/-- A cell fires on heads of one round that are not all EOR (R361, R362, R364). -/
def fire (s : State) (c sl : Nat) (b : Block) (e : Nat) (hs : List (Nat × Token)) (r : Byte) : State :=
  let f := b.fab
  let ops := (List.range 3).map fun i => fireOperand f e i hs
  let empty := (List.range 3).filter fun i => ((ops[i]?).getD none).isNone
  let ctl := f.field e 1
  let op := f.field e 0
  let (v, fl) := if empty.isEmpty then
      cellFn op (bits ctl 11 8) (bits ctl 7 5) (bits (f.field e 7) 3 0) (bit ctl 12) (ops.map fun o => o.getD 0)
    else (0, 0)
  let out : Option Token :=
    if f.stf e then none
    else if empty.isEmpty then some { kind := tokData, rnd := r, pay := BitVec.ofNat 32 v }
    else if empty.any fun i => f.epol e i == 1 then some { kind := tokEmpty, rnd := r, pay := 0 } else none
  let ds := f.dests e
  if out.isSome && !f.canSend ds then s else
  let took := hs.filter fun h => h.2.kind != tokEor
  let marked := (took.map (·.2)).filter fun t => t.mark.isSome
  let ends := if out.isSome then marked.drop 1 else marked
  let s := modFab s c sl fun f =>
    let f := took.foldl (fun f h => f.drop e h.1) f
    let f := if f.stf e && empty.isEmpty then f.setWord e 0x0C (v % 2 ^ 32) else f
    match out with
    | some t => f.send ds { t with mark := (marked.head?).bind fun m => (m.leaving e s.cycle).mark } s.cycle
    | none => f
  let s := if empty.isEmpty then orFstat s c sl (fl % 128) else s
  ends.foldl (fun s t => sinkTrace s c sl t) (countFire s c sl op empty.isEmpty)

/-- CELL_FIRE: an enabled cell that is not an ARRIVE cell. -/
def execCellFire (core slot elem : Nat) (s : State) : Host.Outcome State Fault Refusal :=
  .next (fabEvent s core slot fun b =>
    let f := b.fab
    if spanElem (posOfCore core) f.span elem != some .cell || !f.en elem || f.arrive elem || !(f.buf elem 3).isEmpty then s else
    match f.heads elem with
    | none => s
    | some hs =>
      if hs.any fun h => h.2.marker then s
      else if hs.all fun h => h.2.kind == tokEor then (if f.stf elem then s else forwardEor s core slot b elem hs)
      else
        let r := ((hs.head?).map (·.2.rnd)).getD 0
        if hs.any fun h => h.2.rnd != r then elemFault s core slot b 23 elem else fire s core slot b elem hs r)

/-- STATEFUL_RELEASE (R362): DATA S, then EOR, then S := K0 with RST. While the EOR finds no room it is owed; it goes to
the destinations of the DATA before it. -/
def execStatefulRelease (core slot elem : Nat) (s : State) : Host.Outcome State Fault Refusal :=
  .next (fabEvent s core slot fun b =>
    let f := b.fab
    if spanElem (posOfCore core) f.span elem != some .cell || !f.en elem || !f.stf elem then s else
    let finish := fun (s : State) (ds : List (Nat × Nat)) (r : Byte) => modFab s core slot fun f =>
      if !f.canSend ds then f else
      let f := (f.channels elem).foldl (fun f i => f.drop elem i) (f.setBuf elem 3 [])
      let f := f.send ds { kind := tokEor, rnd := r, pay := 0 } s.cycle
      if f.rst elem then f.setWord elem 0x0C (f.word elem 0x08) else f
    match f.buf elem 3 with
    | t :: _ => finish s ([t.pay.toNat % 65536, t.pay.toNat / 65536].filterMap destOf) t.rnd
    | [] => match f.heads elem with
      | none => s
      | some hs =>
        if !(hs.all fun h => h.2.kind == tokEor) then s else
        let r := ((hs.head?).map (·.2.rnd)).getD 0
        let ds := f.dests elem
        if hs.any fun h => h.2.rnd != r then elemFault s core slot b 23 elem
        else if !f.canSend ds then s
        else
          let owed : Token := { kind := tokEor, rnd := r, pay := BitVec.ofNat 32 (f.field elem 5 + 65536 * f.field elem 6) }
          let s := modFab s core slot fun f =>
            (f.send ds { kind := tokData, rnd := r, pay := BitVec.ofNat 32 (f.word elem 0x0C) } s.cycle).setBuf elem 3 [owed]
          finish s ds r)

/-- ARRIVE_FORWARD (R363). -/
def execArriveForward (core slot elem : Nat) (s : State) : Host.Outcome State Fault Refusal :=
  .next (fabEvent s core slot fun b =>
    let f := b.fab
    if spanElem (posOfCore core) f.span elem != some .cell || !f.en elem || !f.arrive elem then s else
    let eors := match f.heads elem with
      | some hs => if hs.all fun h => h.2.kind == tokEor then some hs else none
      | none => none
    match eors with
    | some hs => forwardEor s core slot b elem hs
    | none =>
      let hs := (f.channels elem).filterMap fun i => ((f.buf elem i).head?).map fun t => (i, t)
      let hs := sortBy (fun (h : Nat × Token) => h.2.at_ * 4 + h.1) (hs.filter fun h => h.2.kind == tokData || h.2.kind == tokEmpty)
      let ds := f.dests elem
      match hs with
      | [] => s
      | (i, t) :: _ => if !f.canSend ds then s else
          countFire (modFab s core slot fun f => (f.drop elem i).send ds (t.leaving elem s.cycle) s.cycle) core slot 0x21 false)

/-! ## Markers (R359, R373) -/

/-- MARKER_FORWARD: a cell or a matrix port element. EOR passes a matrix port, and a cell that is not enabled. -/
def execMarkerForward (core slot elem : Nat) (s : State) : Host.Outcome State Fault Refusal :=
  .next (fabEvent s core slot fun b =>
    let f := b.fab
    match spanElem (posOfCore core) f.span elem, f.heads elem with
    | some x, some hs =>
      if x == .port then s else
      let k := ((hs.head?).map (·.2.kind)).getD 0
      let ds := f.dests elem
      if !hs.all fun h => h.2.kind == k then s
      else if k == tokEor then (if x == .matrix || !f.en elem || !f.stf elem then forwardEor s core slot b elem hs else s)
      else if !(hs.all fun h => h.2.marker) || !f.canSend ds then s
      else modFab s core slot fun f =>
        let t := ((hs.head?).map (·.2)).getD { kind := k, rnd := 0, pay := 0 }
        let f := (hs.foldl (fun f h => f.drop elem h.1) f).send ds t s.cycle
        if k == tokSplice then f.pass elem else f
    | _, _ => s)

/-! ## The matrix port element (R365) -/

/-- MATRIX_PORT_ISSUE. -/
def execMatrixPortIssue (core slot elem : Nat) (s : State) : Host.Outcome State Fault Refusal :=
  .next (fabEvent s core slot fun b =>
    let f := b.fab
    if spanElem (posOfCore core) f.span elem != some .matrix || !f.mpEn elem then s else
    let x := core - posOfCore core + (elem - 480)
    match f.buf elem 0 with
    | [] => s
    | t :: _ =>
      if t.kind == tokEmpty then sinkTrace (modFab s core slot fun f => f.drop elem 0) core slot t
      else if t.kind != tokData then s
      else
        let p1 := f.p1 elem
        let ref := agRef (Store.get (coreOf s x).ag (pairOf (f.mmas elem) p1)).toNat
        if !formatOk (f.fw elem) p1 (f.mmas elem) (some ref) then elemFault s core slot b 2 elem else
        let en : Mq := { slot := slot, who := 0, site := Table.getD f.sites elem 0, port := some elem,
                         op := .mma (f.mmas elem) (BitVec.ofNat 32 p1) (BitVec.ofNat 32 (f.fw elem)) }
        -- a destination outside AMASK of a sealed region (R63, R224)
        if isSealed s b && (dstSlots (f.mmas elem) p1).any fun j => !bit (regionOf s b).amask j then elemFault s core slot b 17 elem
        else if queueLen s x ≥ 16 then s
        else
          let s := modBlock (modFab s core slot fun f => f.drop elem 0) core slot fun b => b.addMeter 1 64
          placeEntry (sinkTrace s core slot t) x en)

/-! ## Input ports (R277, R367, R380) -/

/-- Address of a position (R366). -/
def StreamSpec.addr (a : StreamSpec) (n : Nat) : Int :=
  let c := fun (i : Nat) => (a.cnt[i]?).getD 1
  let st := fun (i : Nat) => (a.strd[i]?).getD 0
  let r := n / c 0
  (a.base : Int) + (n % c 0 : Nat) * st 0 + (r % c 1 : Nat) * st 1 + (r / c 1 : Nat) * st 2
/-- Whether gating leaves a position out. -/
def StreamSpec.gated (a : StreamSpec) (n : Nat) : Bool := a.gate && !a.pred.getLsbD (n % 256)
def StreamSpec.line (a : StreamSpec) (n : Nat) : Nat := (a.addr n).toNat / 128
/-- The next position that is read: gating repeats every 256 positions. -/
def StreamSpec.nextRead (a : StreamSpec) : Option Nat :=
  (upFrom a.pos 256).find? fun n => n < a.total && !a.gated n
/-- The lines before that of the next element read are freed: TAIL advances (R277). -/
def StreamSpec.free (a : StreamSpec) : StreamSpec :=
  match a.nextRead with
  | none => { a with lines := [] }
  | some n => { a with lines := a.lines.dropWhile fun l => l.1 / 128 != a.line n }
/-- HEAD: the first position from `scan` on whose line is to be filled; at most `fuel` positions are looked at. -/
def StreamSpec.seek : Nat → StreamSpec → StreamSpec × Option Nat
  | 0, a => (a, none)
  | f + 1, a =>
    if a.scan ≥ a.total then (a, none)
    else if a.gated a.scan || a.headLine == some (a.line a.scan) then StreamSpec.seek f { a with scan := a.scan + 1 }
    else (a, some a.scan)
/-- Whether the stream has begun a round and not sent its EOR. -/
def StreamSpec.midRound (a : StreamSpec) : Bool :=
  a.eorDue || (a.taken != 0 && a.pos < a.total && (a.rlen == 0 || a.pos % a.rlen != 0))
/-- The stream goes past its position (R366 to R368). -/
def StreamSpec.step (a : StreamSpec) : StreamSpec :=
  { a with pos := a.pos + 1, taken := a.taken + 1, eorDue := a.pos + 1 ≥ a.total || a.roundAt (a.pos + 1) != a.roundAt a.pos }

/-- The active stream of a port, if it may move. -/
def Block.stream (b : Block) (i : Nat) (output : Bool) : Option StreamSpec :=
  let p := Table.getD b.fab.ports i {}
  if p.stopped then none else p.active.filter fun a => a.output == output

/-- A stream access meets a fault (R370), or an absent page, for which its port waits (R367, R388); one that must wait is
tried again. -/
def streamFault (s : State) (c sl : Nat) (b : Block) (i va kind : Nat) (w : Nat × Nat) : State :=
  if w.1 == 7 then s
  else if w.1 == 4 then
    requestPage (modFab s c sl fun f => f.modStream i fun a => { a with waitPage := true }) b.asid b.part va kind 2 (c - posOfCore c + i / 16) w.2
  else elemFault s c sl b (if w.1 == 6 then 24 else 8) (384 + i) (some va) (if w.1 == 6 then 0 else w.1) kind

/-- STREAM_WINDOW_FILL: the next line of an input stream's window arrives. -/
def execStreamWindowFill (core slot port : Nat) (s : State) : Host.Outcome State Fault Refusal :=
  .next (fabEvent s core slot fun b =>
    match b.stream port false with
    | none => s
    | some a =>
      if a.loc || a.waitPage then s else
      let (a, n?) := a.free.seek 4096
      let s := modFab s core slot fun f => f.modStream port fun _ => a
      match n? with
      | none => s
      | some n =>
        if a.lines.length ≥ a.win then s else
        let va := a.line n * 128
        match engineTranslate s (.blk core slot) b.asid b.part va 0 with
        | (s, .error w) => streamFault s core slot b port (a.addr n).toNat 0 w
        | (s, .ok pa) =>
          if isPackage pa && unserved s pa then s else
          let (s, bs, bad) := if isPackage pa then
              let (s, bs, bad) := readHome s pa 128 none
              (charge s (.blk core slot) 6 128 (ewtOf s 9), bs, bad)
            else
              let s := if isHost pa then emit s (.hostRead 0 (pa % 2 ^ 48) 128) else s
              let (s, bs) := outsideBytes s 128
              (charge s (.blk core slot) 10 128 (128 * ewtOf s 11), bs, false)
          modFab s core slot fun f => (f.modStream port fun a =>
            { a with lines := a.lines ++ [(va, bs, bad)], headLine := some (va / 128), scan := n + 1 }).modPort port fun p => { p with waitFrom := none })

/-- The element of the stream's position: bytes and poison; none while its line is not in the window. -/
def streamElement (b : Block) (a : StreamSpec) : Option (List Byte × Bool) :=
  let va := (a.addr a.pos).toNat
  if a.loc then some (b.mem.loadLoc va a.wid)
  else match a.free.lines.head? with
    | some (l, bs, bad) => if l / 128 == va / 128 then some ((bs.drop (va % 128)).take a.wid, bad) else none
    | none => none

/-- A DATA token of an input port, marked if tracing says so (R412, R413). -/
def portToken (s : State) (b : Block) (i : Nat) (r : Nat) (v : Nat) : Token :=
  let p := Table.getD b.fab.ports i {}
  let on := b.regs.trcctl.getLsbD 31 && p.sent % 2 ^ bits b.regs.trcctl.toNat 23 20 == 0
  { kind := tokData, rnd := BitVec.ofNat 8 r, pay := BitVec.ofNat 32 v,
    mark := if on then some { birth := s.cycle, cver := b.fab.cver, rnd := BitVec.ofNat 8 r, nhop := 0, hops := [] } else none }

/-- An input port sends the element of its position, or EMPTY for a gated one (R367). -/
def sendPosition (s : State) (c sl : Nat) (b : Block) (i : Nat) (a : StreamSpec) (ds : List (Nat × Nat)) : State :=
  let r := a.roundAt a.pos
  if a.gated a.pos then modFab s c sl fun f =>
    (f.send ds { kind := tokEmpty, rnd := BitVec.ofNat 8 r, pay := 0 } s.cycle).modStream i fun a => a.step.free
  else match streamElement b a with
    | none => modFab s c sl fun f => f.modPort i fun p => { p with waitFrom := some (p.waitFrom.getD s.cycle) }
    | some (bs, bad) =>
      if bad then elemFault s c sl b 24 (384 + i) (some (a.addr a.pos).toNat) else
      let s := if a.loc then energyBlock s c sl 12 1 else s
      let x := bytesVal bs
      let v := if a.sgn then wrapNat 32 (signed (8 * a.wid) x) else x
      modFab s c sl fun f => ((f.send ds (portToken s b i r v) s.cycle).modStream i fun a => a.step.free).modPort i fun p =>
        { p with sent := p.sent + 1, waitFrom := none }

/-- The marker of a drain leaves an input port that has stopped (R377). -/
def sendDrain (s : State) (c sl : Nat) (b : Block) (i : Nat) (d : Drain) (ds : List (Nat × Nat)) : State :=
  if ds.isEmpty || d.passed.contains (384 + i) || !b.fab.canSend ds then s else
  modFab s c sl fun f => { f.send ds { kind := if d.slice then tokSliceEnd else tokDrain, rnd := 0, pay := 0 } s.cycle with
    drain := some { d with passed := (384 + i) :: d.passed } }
______________________________
### [PROBLEM]
Nothing but the exact lines from the start of the material through the line holding "if f.stf e then none", both included, belongs in the answer.

### [EXERCISE RESPONSE]
/-- A cell fires on heads of one round that are not all EOR (R361, R362, R364). -/
def fire (s : State) (c sl : Nat) (b : Block) (e : Nat) (hs : List (Nat × Token)) (r : Byte) : State :=
  let f := b.fab
  let ops := (List.range 3).map fun i => fireOperand f e i hs
  let empty := (List.range 3).filter fun i => ((ops[i]?).getD none).isNone
  let ctl := f.field e 1
  let op := f.field e 0
  let (v, fl) := if empty.isEmpty then
      cellFn op (bits ctl 11 8) (bits ctl 7 5) (bits (f.field e 7) 3 0) (bit ctl 12) (ops.map fun o => o.getD 0)
    else (0, 0)
  let out : Option Token :=
    if f.stf e then none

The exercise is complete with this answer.